Here, the upper body drive actuator 405 is an upper body drive actuator 410, an upper body drive actuator 420, and an upper body drive actuator 430. The lower body drive actuator 445 is a lower body drive actuator 440, A lower body left and right drive actuator 450, and a foot up and down drive actuator 460.

The memory unit 520 stores a maximum value for each patient, a Z-axis basic load (i.e., a basic load that the lumbar decompression device has in the Z-axis direction due to the upper and lower body actuating actuators 410) .

The key input unit 540 has a motion start and end key, and sets a rehabilitation exercise exercise mode. In addition, the degree of movement can be set.

The rehabilitation therapy exercise mode may be an upper body movement mode, an upper body movement mode, an upper body movement mode, a lower body movement mode, and a lower body movement mode.

For example, when the upper body is pulled up in the upper body movement mode, the following three cases may occur. First, when raising the back support 210 upward by the upper body vertical actuating actuator 410 and raising the hip support 110 upward by the lower body vertical actuating actuator 440, secondly, when the upper body vertical actuating actuator When the back support 210 is lowered by the lower and upper actuating actuators 440 while lowering the back support 210 by the upper and lower actuators 410 by the upper and lower actuators 410, There may be a case where the hip support 110 is lifted up by the lower body vertical actuating actuator 440 while lowering the hip support 110 downward.

Particularly, when the spinal decompression is performed, it is more preferable that the hip support 110 is lowered by the lower body vertical actuating actuator 440 while raising the backrest portion 210 upward by the upper body vertical actuating actuator 410.

FIG. 4 is a view for explaining mounting positions of the upper left and right driving actuators and the first load cell of FIG. 3;

One end of the upper body vertical actuating actuator connecting rod 235 is inserted through the upper and lower moving through holes 273 of the upper body actuating actuator part 270 and mounted on the rear face of the upper body vertical actuating actuator mounting plate 419, The upper and lower driving actuator fixing rods 415 fixed to the center of the front surface of the upper body 419 and the axes of the upper and lower body actuating actuators 410 are fixedly mounted.

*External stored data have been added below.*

-- ==== Sys2Proof/Syntax.lean ====
section
/-! DEFINITION. The commands of the block: one constructor of `Instr` for each row of spec/opcode_table.json, and the types
of their operands. An operand carries what the outside world brings with the event (a packet, a reading, an error that
the read meets). -/

namespace Sys2Proof

/-- Who makes an access or gives a command (R26). `core k` is a sequencer core: 0–127 the logical cells, 128–159 the
stream engines (16 per half), 160–167 the collective sequencers. -/
inductive Requester where
  | host
  | mc
  | hc (half : Nat)
  | core (k : Nat)
  | xport
deriving DecidableEq, Repr

/-- What the SEC-DED code of a layer-store word finds on the access (R194). -/
inductive Ecc where
  | ok | single | double
deriving DecidableEq, Repr

/-- What the line code and the tag find when a stored HBM line is read (R229): sound, one symbol corrected,
uncorrectable, or a tag that does not verify. -/
inductive LineFault where
  | good | corrected | uncorrectable | tagBad
deriving DecidableEq, Repr

/-- One 64-byte line access of the unified range (R187): a read with its cache hint and last-use mark (R100, R203), a
write of bytes from an offset within the line, or a memory-side operation (R240). -/
inductive LineAccess where
  | read (hint : Nat) (lastUse : Bool)
  | write (hint : Nat) (off : Nat) (data : List Byte)
  | atomic (off : Nat) (op : W64) (operand : List Byte)
deriving DecidableEq, Repr

/-- The Sirri header (R276) and payload (R277) of one packet. -/
structure Packet where
  ver : Nat
  typ : Nat
  last : Bool
  slow : Bool
  ece : Bool
  enc : Bool
  coll : Bool
  srcDev : Nat
  dstDev : Nat
  dstQueue : Nat
  srcQueue : Nat
  msgId : Nat
  pktIndex : Nat
  xmit : Nat
  ctrlOp : Nat
  regionKey : Nat
  accessKey : Nat
  keyId : Nat
  offset : Nat
  msgLen : Nat
  status : Nat
  collId : Nat
  payload : List Byte
deriving DecidableEq, Repr

/-- What the receiving port tells the transport about a packet: the port (16 for the module's own memory fabric, R280),
whether its checksum verifies (R275), whether the encryption tag verifies (R277), and a CE mark (R338). Checksum and mark are those of
the frame in the port's receive buffer that carries the packet. -/
structure RxInfo where
  port : Nat
  csumOk : Bool
  tagOk : Bool
  ce : Bool
deriving DecidableEq, Repr

/-- The IP and UDP headers of a Sirri packet, as far as the rules name them (R275, R279, R336, R338): IP version, addresses, DSCP and ECN
field (3: CE), UDP ports, and whether the UDP checksum is zero or verifies. -/
structure IpHead where
  v6 : Bool
  src : Nat
  dst : Nat
  dscp : Nat
  ecn : Nat
  srcPort : Nat
  dstPort : Nat
  csumOk : Bool
deriving DecidableEq, Repr

/-- What an Ethernet frame carries, as far as the port distinguishes it (R337). -/
inductive FrameKind where
  | sirri (ip : IpHead) (pkt : Packet)
  | lldp
  | arpNd
  | echo
  | pfc (prios quanta : Nat)
  | pause
  | parking (typ seq : Nat)
  | other
deriving DecidableEq, Repr

/-- Destination address class of a frame (R356). -/
inductive CastKind where
  | unicast | multicast | broadcast
deriving DecidableEq, Repr

/-- One Ethernet frame: its length from destination address through FCS (R352), its 802.1Q tag (VID and PCP) if any, its
destination class, and what it carries. -/
structure Frame where
  len : Nat
  tag : Option (Nat × Nat)
  cast : CastKind
  kind : FrameKind
deriving DecidableEq, Repr

/-- The Kenaris TLVs of a received LLDP frame (R307, R346). -/
structure Lldp where
  sub : Nat
  mac : Nat
  devnum : Nat
  portIndex : Nat
  generation : Nat
  serial : Nat
  linkMode : Nat
  linkFlags : Nat
  prio : Nat
  bestSerial : Nat
  assignDev : Option Nat
  assignPrefix : Nat
deriving DecidableEq, Repr

/-- What the FEC of a port has counted in one second (R343, R351, R356): codewords received, corrected and uncorrectable, and the symbols
corrected on each lane from 0 on. -/
structure FecCounts where
  words : Nat
  corrected : Nat
  uncorrectable : Nat
  lanes : List Nat
deriving DecidableEq, Repr

/-- What a host snoop asks of the device cache (R363): the current data, or the line given up. -/
inductive SnoopKind where
  | current | invalidate
deriving DecidableEq, Repr

/-- One line of the activity counts of one microsecond (R403): the coefficient 0 to 3 or 5, the sequencer core counted, and the count. -/
structure EnergyCount where
  coef : Nat
  unit : Nat
  count : Nat
deriving DecidableEq, Repr

/-- The accesses of one microsecond to a way of a half's layer store (R403). -/
structure WayCount where
  half : Nat
  way : Nat
  count : Nat
deriving DecidableEq, Repr

/-- What a PCS fault takes with it (R341): whether the alignment was lost, and whether a frame had partly come. -/
structure PcsFault where
  alignLoss : Bool
  fragment : Bool
deriving DecidableEq, Repr

/-- A posted write as the host sends it (R378): its size in bytes, and whether it may pass others. -/
structure PostedWrite where
  size : Nat
  relaxed : Bool
deriving DecidableEq, Repr

/-- Which bound a cell has with a neighbour (R397): the other cell, and whether of the supply or of the temperature. -/
structure BoundName where
  other : Nat
  supply : Bool
deriving DecidableEq, Repr

/-- The requester-chosen bytes of an SPDM request (a nonce or an exchange key); its meaning is the cited standard's. -/
structure SpdmReq where
  nonce : List Byte
deriving DecidableEq, Repr

/-- SEQ and signature of a signed ward request (R424). -/
structure SignedReq where
  seq : Nat
  sig : List Byte
deriving DecidableEq, Repr

/-- How the NAND operation in progress ends (R447, R448, R450, R455, R457). -/
inductive NandResult where
  | ok
  | opFailed
  | corrected (bits : Nat)
  | unreadable
deriving DecidableEq, Repr

/-- The two wired masters of the field tag (R472, R475). -/
inductive TagMaster where
  | rack | mc
deriving DecidableEq, Repr

/-- A controller that a restart brings back (R468, R488). -/
inductive Controller where
  | moduleCtl
  | halfCtl (half : Nat)
deriving DecidableEq, Repr
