/-- Whether a command is well formed. -/
def Instr.wf : Instr → Bool
  | .registerWrite who _ _ _ => who.wf
  | .rcRead who _ _ => who.wf
  | .refLockLost => true
  | .refHoldoverExpiry => true
  | .refLockRegained => true
  | .cellCheckFail half row col => decide (half < 2) && decide (row < 8) && decide (col < 9)
  | .parityRateLimit half row col => decide (half < 2) && decide (row < 8) && decide (col < 9)
  | .meshPacketArrive _ => true
  | .hingeSublinkDown sublink => decide (sublink < 32)
  | .rvInstruction core _ => decide (core < 168)
  | .ebreak core => decide (core < 168)
  | .tcStage core => decide (core < 168)
  | .tcLds core _ => decide (core < 168)
  | .tcPushs core => decide (core < 168)
  | .pushsUnstall core => decide (core < 168)
  | .tcDone core => decide (core < 168)
  | .scRead core => decide (core < 168)
  | .scWait core => decide (core < 168)
  | .scWaitRelease core => decide (core < 168)
  | .scAdd core => decide (core < 168)
  | .kenarisIllegal core => decide (core < 168)
  | .seqRun who core _ => who.wf && decide (core < 168)
  | .seqHalt who core _ => who.wf && decide (core < 168)
  | .fgResume who core => who.wf && decide (core < 168)
  | .fgFlush who core => who.wf && decide (core < 168)
  | .fillResume who core => who.wf && decide (core < 168)
  | .fillFlush who core => who.wf && decide (core < 168)
  | .fillEnableWrite who core _ => who.wf && decide (core < 168)
  | .syncCtrWrite who core ctr _ => who.wf && decide (core < 168) && decide (ctr < 64)
  | .imemWrite who core _ _ => who.wf && decide (core < 168)
  | .commandIssue core strm => decide (core < 168) && decide (strm < 2)
  | .commandComplete core unit => decide (core < 168) && decide (unit < 8)
  | .matmul core _ => decide (core < 168)
  | .conv core _ => decide (core < 168)
  | .weightLoadDone core => decide (core < 168)
  | .passStart core _ => decide (core < 168)
  | .passDone core _ => decide (core < 168)
  | .load core _ => decide (core < 168)
  | .store core _ => decide (core < 168)
  | .gather core => decide (core < 168)
  | .quant core _ => decide (core < 168)
  | .dequant core _ => decide (core < 168)
  | .sfn core _ => decide (core < 168)
  | .norm core _ => decide (core < 168)
  | .reduce core _ => decide (core < 168)
  | .rng core => decide (core < 168)
  | .optUpdate core _ => decide (core < 168)
  | .sync core => decide (core < 168)
  | .wait core => decide (core < 168)
  | .signal core => decide (core < 168)
  | .send core _ => decide (core < 168)
  | .sendQueue core _ => decide (core < 168)
  | .recv core => decide (core < 168)
  | .recvTimeout core => decide (core < 168)
  | .cqsend core => decide (core < 168)
  | .cadd core => decide (core < 168)
  | .cbegin core => decide (core < 168)
  | .cend core => decide (core < 168)
  | .sfnTableWrite who cell _ _ => who.wf && decide (cell < 128)
  | .sfnTdescWrite who cell tbl _ => who.wf && decide (cell < 128) && decide (tbl < 4)
  | .sfnValidClearDone cell tbl => decide (cell < 128) && decide (tbl < 4)
  | .sfnBcastWrite who half _ _ => who.wf && decide (half < 2)
  | .blockAccess who line acc _ => who.wf && decide (line < 2 ^ 33) && acc.wf
  | .fillStart half ward block _ _ => decide (half < 2) && decide (ward < 8) && decide (block < 2 ^ 23)
  | .fillDone block => decide (block < 2 ^ 23)
  | .drainDone block => decide (block < 2 ^ 23)
  | .bankSlotGrant stack bank => decide (stack < 8) && decide (bank < 4096)
  | .walkEnable who half ward _ => who.wf && decide (half < 2) && decide (ward < 8)
  | .walkDisable who half ward => who.wf && decide (half < 2) && decide (ward < 8)
  | .walkResume who half ward => who.wf && decide (half < 2) && decide (ward < 8)
  | .walkEntryStart half ward => decide (half < 2) && decide (ward < 8)
  | .walkFrameAvailable half ward => decide (half < 2) && decide (ward < 8)
  | .walkEntryDone half ward => decide (half < 2) && decide (ward < 8)
  | .tierOpMigrate who half _ _ ward => who.wf && decide (half < 2) && decide (ward < 8)
  | .tierOpEvict who half _ ward => who.wf && decide (half < 2) && decide (ward < 8)
  | .tierOpClean who half _ ward => who.wf && decide (half < 2) && decide (ward < 8)
  | .tierOpDone half => decide (half < 2)
  | .hbmLineRead line _ => decide (line < 2 ^ 33)
  | .hbmLineWrite line off _ _ => decide (line < 2 ^ 33) && decide (off < 64)
  | .msoOperation line off _ _ _ => decide (line < 2 ^ 33) && decide (off < 64)
  | .clearingDone stack region => decide (stack < 8) && decide (region < 65536)
  | .bgClearStart stack => decide (stack < 8)
  | .refresh stack pc bank => decide (stack < 8) && decide (pc < 64) && decide (bank < 64)
  | .patrolRead stack _ => decide (stack < 8)
  | .hbmTempReading stack _ => decide (stack < 8)
  | .hbmTempLost stack => decide (stack < 8)
  | .unfence who stack => who.wf && decide (stack < 8)
  | .pcRetrainStart who stack pc => who.wf && decide (stack < 8) && decide (pc < 64)
  | .pcRetrainDone stack _ => decide (stack < 8)
  | .pcRetrainSchedule => true
  | .regionReset who stack _ _ => who.wf && decide (stack < 8)
  | .regionClearNow who stack _ _ => who.wf && decide (stack < 8)
  | .regionCmdDone stack => decide (stack < 8)
  | .rxWrite rx pkt => rx.wf && pkt.wf
  | .rxReadReq rx pkt => rx.wf && pkt.wf
  | .rxReadResp rx pkt => rx.wf && pkt.wf
  | .rxSend rx pkt => rx.wf && pkt.wf
  | .rxAtomic rx pkt => rx.wf && pkt.wf
  | .rxAck rx pkt => rx.wf && pkt.wf
  | .rxNak rx pkt => rx.wf && pkt.wf
  | .rxProbe rx pkt => rx.wf && pkt.wf
  | .rxProbeEcho rx pkt => rx.wf && pkt.wf
  | .rxCtrlAbort rx pkt => rx.wf && pkt.wf
  | .retxTimeout _ _ => true
  | .nakRetryTimer _ _ => true
  | .ackCoalesceTimeout _ _ => true
  | .lastPacketSend _ _ => true
  | .filterEntryExpire _ _ => true
  | .msgTimeout _ => true
  | .probeTimer => true
  | .msgContextGrant => true
  | .xportDoorbell who queue _ => who.wf && decide (queue < 2 ^ 20)
  | .xportCqDoorbell who queue _ => who.wf && decide (queue < 2 ^ 20)
  | .descWrite queue => decide (queue < 2 ^ 20)
  | .descRead queue => decide (queue < 2 ^ 20)
  | .descSend queue => decide (queue < 2 ^ 20)
  | .descAtomic queue => decide (queue < 2 ^ 20)
  | .descRecv queue => decide (queue < 2 ^ 20)
  | .descInvalid queue => decide (queue < 2 ^ 20)
  | .cqEntryWrite queue => decide (queue < 2 ^ 20)
  | .ctxCmdRead who queue => who.wf && decide (queue < 2 ^ 20)
  | .ctxCmdWrite who queue => who.wf && decide (queue < 2 ^ 20)
  | .regionRegister who ward _ _ _ => who.wf && decide (ward < 8)
  | .regionDeregister who ward => who.wf && decide (ward < 8)
  | .regCmdDone => true
  | .lldpTx port => decide (port < 16)
  | .lldpRx port info => decide (port < 16) && decide (info.sub < 2) && info.wf
  | .electionSettled => true
  | .collDeadline _ => true
  | .collAbortWrite who _ => who.wf
  | .abortWindowExpiry _ => true
  | .abortTableExpire _ => true
  | .portFrameRx port sub frame _ => decide (port < 16) && decide (sub < 2) && frame.wf
  | .portFrameTx port sub => decide (port < 16) && decide (sub < 2)
  | .arpNdRequest port sub _ _ _ => decide (port < 16) && decide (sub < 2)
  | .icmpEcho port sub _ _ _ => decide (port < 16) && decide (sub < 2)
  | .rxPfc port sub _ _ => decide (port < 16) && decide (sub < 2)
  | .pfcPauseExpiry port _ => decide (port < 16)
  | .rxPause port sub => decide (port < 16) && decide (sub < 2)
  | .pfcRefresh port => decide (port < 16)
  | .pfcStorm port => decide (port < 16)
  | .pfcStormEnd port => decide (port < 16)
  | .linkDown port sub _ _ => decide (port < 16) && decide (sub < 2)
  | .linkAligned port sub => decide (port < 16) && decide (sub < 2)
  | .linkupHoldExpiry port sub => decide (port < 16) && decide (sub < 2)
  | .fecDegrade port counts => decide (port < 16) && decide (counts.lanes.length ≤ 8)
  | .retime who port => who.wf && decide (port < 16)
  | .parkWindow port _ _ => decide (port < 16)
  | .parkReq port _ => decide (port < 16)
  | .parkAck port _ => decide (port < 16)
  | .parkNak port _ => decide (port < 16)
  | .parkGo port _ => decide (port < 16)
  | .parkAnswerTimeout port => decide (port < 16)
  | .wake port _ => decide (port < 16)
  | .lanesLocked port => decide (port < 16)
  | .wakeAck port _ => decide (port < 16)
  | .wakeTimeout port => decide (port < 16)
  | .parkRefresh port _ => decide (port < 16)
  | .hostConfigRequest _ _ _ => true
  | .hostBar0Access _ _ _ _ => true
  | .hostDoorbellProd _ _ _ => true
  | .hostDoorbellCq _ _ _ => true
  | .hostPlaceFlag _ _ => true
  | .hostBar4Write _ _ => true
  | .hostBar4Read _ => true
  | .cxlMemRead _ _ => true
  | .cxlMemWrite _ _ _ => true
  | .hostSnoop line _ _ => decide (2 ^ 34 ≤ line ∧ line < 2 ^ 35)
  | .hostLinkUp _ _ _ => true
  | .hostLinkDown => true
  | .perstAssert => true
  | .perstDeassert => true
  | .hotReset => true
  | .flr => true
  | .pstateEntry _ => true
  | .pstateWake => true
  | .pmTolWrite who _ => who.wf
  | .pInSample _ _ => true
  | .clampEnd => true
  | .ocpTrip _ => true
  | .governorDecision half _ _ => decide (half < 2)
  | .capStepCheck _ _ => true
  | .supplySettled cell => decide (cell < 128)
  | .cellSupplySample cell _ => decide (cell < 128)
  | .neighbourHoldEnd cell bound => decide (cell < 128) && decide (bound.other < 128)
  | .droopDetect cell _ => decide (cell < 128)
  | .droopRecover cell => decide (cell < 128)
  | .stretchLimit cell => decide (cell < 128)
  | .droopStepEnd cell => decide (cell < 128)
  | .startGrant core => decide (core < 168)
  | .energyModelTick counts ways => counts.all (fun e => decide (e.coef < 6) && e.coef ≠ 4 && decide (e.unit < 168)) && ways.all (fun e => decide (e.half < 2) && decide (e.way < 16))
  | .corrUpdate half _ => decide (half < 2)
  | .cellTempReading cell _ => decide (cell < 128)
  | .thermalStepTimer => true
  | .lsTempReading half _ _ => decide (half < 2)
  | .coolantReading _ _ => true
  | .cellSensorLost cell => decide (cell < 128)
  | .pInLost => true
  | .deadboltTrip _ _ _ => true
  | .inputRemoved1s => true
  | .spdmGetVersion => true
  | .spdmGetCapabilities _ => true
  | .spdmNegotiateAlgorithms _ => true
  | .spdmGetDigests => true
  | .spdmGetCertificate _ _ _ => true
  | .spdmChallenge _ _ => true
  | .spdmGetMeasurements _ _ _ _ => true
  | .spdmKeyExchange _ _ _ => true
  | .spdmFinish _ _ => true
  | .spdmHeartbeat _ => true
  | .spdmKeyUpdate _ _ => true
  | .spdmEndSession _ => true
  | .wardOpen ward _ _ _ _ _ => decide (ward < 256)
  | .sliceAssign _ _ _ _ => true
  | .setPolicy ward _ => decide (ward < 256)
  | .installKey ward _ => decide (ward < 256)
  | .bundle ward _ _ => decide (ward < 256)
  | .linkKey ward _ _ _ _ _ => decide (ward < 256)
  | .unsealRing ward _ _ _ _ _ _ _ _ => decide (ward < 256)
  | .wardRelease ward => decide (ward < 256)
  | .wardRequestUnknown _ ward _ => decide (ward < 256)
  | .wardGateVerified ward => decide (ward < 8)
  | .gateFailTimeout ward _ => decide (ward < 8)
  | .rngHealthFail => true
  | .rngHealthPass => true
  | .unsealPoll => true
  | .unsealChunk => true
  | .standbyUp _ _ _ => true
  | .stageReached _ => true
  | .stageTimeout _ => true
  | .nandOpDone _ => true
  | .nandPatrol _ _ => true
  | .commitStart => true
  | .txnBegin who => who.wf
  | .txnFieldWrite who _ _ => who.wf
  | .txnLatch who _ => who.wf
  | .latchEffect => true
  | .txnRollback who => who.wf
  | .txnTimeout => true
  | .fwInstall who _ => who.wf
  | .fwSwitchNext who => who.wf
  | .fwSwitchLive who => who.wf
  | .fwConfirm who => who.wf
  | .fwInstallCal who _ => who.wf
  | .fwOpDone => true
  | .fwConfirmTimeout => true
  | .tagInventory => true
  | .tagGetSystemInfo => true
  | .tagExtGetSystemInfo => true
  | .tagReadSingleBlock _ => true
  | .tagReadMultipleBlocks _ _ => true
  | .tagWriteSingleBlock _ _ => true
  | .tagFieldUnsupported _ => true
  | .tagWiredAccess _ _ _ _ _ _ => true
  | .tagWiredHoldTimeout _ => true
  | .tagLockTimeout => true
  | .tagAccessRead who _ => who.wf
  | .tagAccessWrite who _ => who.wf
  | .tagAccessDone _ => true
  | .mboxAssetNote => true
  | .mboxServiceMark => true
  | .mboxInvalid => true
  | .configDigestWrite => true
  | .tagFault => true
  | .leaseTx half => decide (half < 2)
  | .leaseRx half _ => decide (half < 2)
  | .leaseAckRx half _ => decide (half < 2)
  | .leaseNakRx half _ => decide (half < 2)
  | .handoffRx half _ => decide (half < 2)
  | .acceptRx half _ => decide (half < 2)
  | .leaseLapse half => decide (half < 2)
  | .leaseNoAck half => decide (half < 2)
  | .handoffStall half => decide (half < 2)
  | .orderTakeLead who half _ => who.wf && decide (half < 2)
  | .orderHandOff who half => who.wf && decide (half < 2)
  | .hcStatusPoll => true
  | .hcHang half => decide (half < 2)
  | .mcWatchdog => true
  | .alarmDequeue path => decide (path < 5)
  | .summaryDequeue path => decide (path < 5)
  | .hostRingWrite => true
  | .hostRingStall => true
  | .getEvents => true
  | .ackEvents _ => true
  | .incidentPageProgram => true
  | .evtNandRead who _ _ => who.wf
  | .enAssert => true
  | .powerGood => true
  | .enDeassert => true
  | .inputLoss => true
  | .inputOvervoltage => true
  | .railFault rail _ _ => decide (rail < 16)
  | .railDischarged rail => decide (rail < 16)
  | .railDischargeTimeout rail _ _ => decide (rail < 16)
  | .emergencyStep => true
  | .powerupRetry => true
  | .inputReturn => true
  | .sbGetSupply _ _ _ => true
  | .sbGetRailFaults => true
  | .sbClearRailFaults => true
  | .sbRestart => true
  | .sbUnknownCommand _ => true
  | .jtagBypass => true
  | .jtagIdcode => true
  | .jtagSamplePreload _ => true
  | .jtagExtest => true
  | .jtagClamp => true
  | .jtagHighz => true
  | .jtagUnlock _ => true
  | .cmMeasurement _ => true
  | .gaugeFault => true
  | .gaugeFaultClear => true
  | .railInRegulation rail => decide (rail < 16)
  | .inputInRange20ms => true
  | .holdUpExhausted => true
  | .controllerRestartDone which => which.wf
  | .refreshManagementRequest stack => decide (stack < 8)
  | .irqMinExpiry vector => decide (vector < 64)
  | .hostLinkL1Change _ => true
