/-- The memory side of the module. -/
structure Mem where
  /-- Plain data of the unified range as DRAM holds it (what R226 encrypts), by device address. -/
  hbm : List Host.Cell := []
  /-- Marks of home lines, by line number. -/
  marks : List (Nat × Mark) := []
  regions : List (Nat × Region) := []
  /-- Memory-side cache lines present, by line number. -/
  cache : List (Nat × CLine) := []
  stamp : Nat := 0
  /-- Blocks in the layer store, by block number. -/
  blocks : List (Nat × Option Blk) := []
  /-- Frame bytes, by device address. -/
  frame : List Host.Cell := []
  /-- Marks of frame lines, by line number. -/
  fmarks : List (Nat × Mark) := []
  wayPtr : List (Nat × Nat) := []
  waiting : List WaitAcc := []
  /-- Turn order of banks (R208) and regulator deficits (R206: sixteenths of a token short of DEPTH, and when). -/
  bankLast : List (Nat × Nat) := []
  bucket : List (Nat × (Nat × Nat)) := []
  stk : List (Nat × Stack) := []
  walkers : List (Nat × Walker) := []
  /-- The ward whose walker takes mover work next in a half (R200). -/
  walkNext : List (Nat × Nat) := []
  /-- Fills that wait for a victim to drain (R196), by the victim's block. -/
  due : List (Nat × Option FillDue) := []
  /-- What the line code and the tag find at the next home reads, and the SEC-DED code at the next frame reads, that carry no finding
  of their own (log entry 10); sound where the list is empty. -/
  finds : List LineFault := []
  eccs : List Ecc := []
  ops : List (Nat × Option TierOp) := []
  moverBusy : List (Nat × Nat) := []
  /-- The retraining in progress is one of the schedule's; manual retrainings that wait for it (stack, pseudo-channel), and
  where the schedule stands (R470). -/
  schedOn : Bool := false
  /-- When the schedule's last retraining ended (R470). -/
  schedAt : Nat := 0
  retrainQ : List (Nat × Nat) := []
  retrainPos : Nat := 0
  /-- Host memory reached through the host window and the host link, by host physical address. -/
  host : List Host.Cell := []
  /-- Device cache lines (R363), by line number of the host window. -/
  dcache : List (Nat × CLine) := []
  /-- The host has configured the HOST block since the last link reset (R364, R373). -/
  hostCfg : Bool := false
  /-- The HDM decoder: the size in 32 MiB for which it is committed, and whether its last commit failed (R365). -/
  hdm : Option Nat := none
  hdmError : Bool := false
  /-- Configuration space: the last value written to each word (R359, R372). -/
  cfgSpace : List (Nat × W32) := []
  /-- Snoop filter: lines that the host may hold, oldest first (R366). -/
  snoop : List Nat := []
  /-- Cell stores and engine data memories, keyed core × 2^22 + offset, and their poisoned lines (R47). -/
  cstore : List Host.Cell := []
  cpoison : NatSet := []
  /-- Instruction memories, keyed core × 2^16 + offset. -/
  imem : List Host.Cell := []
  /-- Accumulator words, keyed cell × 2^17 + word (R60). -/
  acc : List (Nat × W32) := []
deriving DecidableEq, Repr
/-! ## Transport (chapter 9) -/

/-- A registered region (R303 to R306). Phase: 0 registering, 1 registered, 2 deregistering. -/
structure XRegion where
  base : Nat
  len : Nat
  ward : Nat
  permWrite : Bool
  permRead : Bool
  permAtomic : Bool
  sig : W64
  access : Nat
  phase : Nat
deriving DecidableEq, Repr

/-- A queue context (R297): its eight words. -/
structure Ctx where
  w0 : W64 := 0
  w1 : W64 := 0
  w2 : W64 := 0
  w3 : W64 := 0
  w4 : W64 := 0
  w5 : W64 := 0
  w6 : W64 := 0
  w7 : W64 := 0
deriving DecidableEq, Repr

/-- Where a message's completion goes (R301). -/
inductive Origin where
  /-- a descriptor of a HOST queue: USER_TAG, OP, CQ_EN, SIG_EN -/
  | desc (tag op : Nat) (cq sig : Bool)
  /-- a command of a core, by its order of issue -/
  | cmd (core ord : Nat)
  /-- a CTRL ABORT (R321): the sequencer that sends it, and the COLL_ID -/
  | abort (seq collId : Nat)
deriving DecidableEq, Repr

/-- One copy of a packet sent (R284, R285): XMIT and the port (16: the memory fabric). -/
structure Copy where
  xmit : Nat
  port : Nat
deriving DecidableEq, Repr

The upper body vertical actuating plate 419 is provided with four support bar insertion portions 417 having through holes at the rear surface thereof. A support bar 275 is inserted into the support bar insertion portion 417. The support bar 275 is mounted on the upper and lower ends of the frame of the upper body drive actuator unit 405. One support bar 275 is inserted into the left two support bar insertion units 417 and two support bar insertion units 417 One support rod 275 is inserted. As the upper body vertical actuating actuator 410 moves up and down, the upper body vertical actuator mounting plate 419 also moves up and down along the two support bars.

The first load cell unit 310 is mounted on the upper body vertical actuating rod 415 positioned at the upper end of the upper body vertical actuating actuator 410 and the lower surface of the first load cell unit 310, And the upper and lower driving actuator fixing rods 415 may be mounted on the first load cell.

The upper body left and right driving actuators 420 are positioned on the right and left sides of the upper body drive actuator unit 270. The upper body left and right drive actuator mounts 425 are mounted on one side of the frame of the upper body drive actuator unit 270, The shaft of the upper left and right driving actuators 420 can be fixedly mounted on the upper left and right driving actuator fixing tables 425. [

The present invention rehabilitates chronic back pain by strengthening muscle strength near the waist (lumbar region) in a state where the pressure of the intervertebral disc is lowered. The iso-kinetic, iso-metric, and iso-tonic movements in six directions are possible with the three-axis bidirectional motion of the present invention. In particular, it compensates for the disadvantages of separate decompression and rehabilitation treatments to reduce the pressure of the intervertebral disc during exercise, thereby enabling more comfortable and quick treatment and preventing recurrence of pain and disease.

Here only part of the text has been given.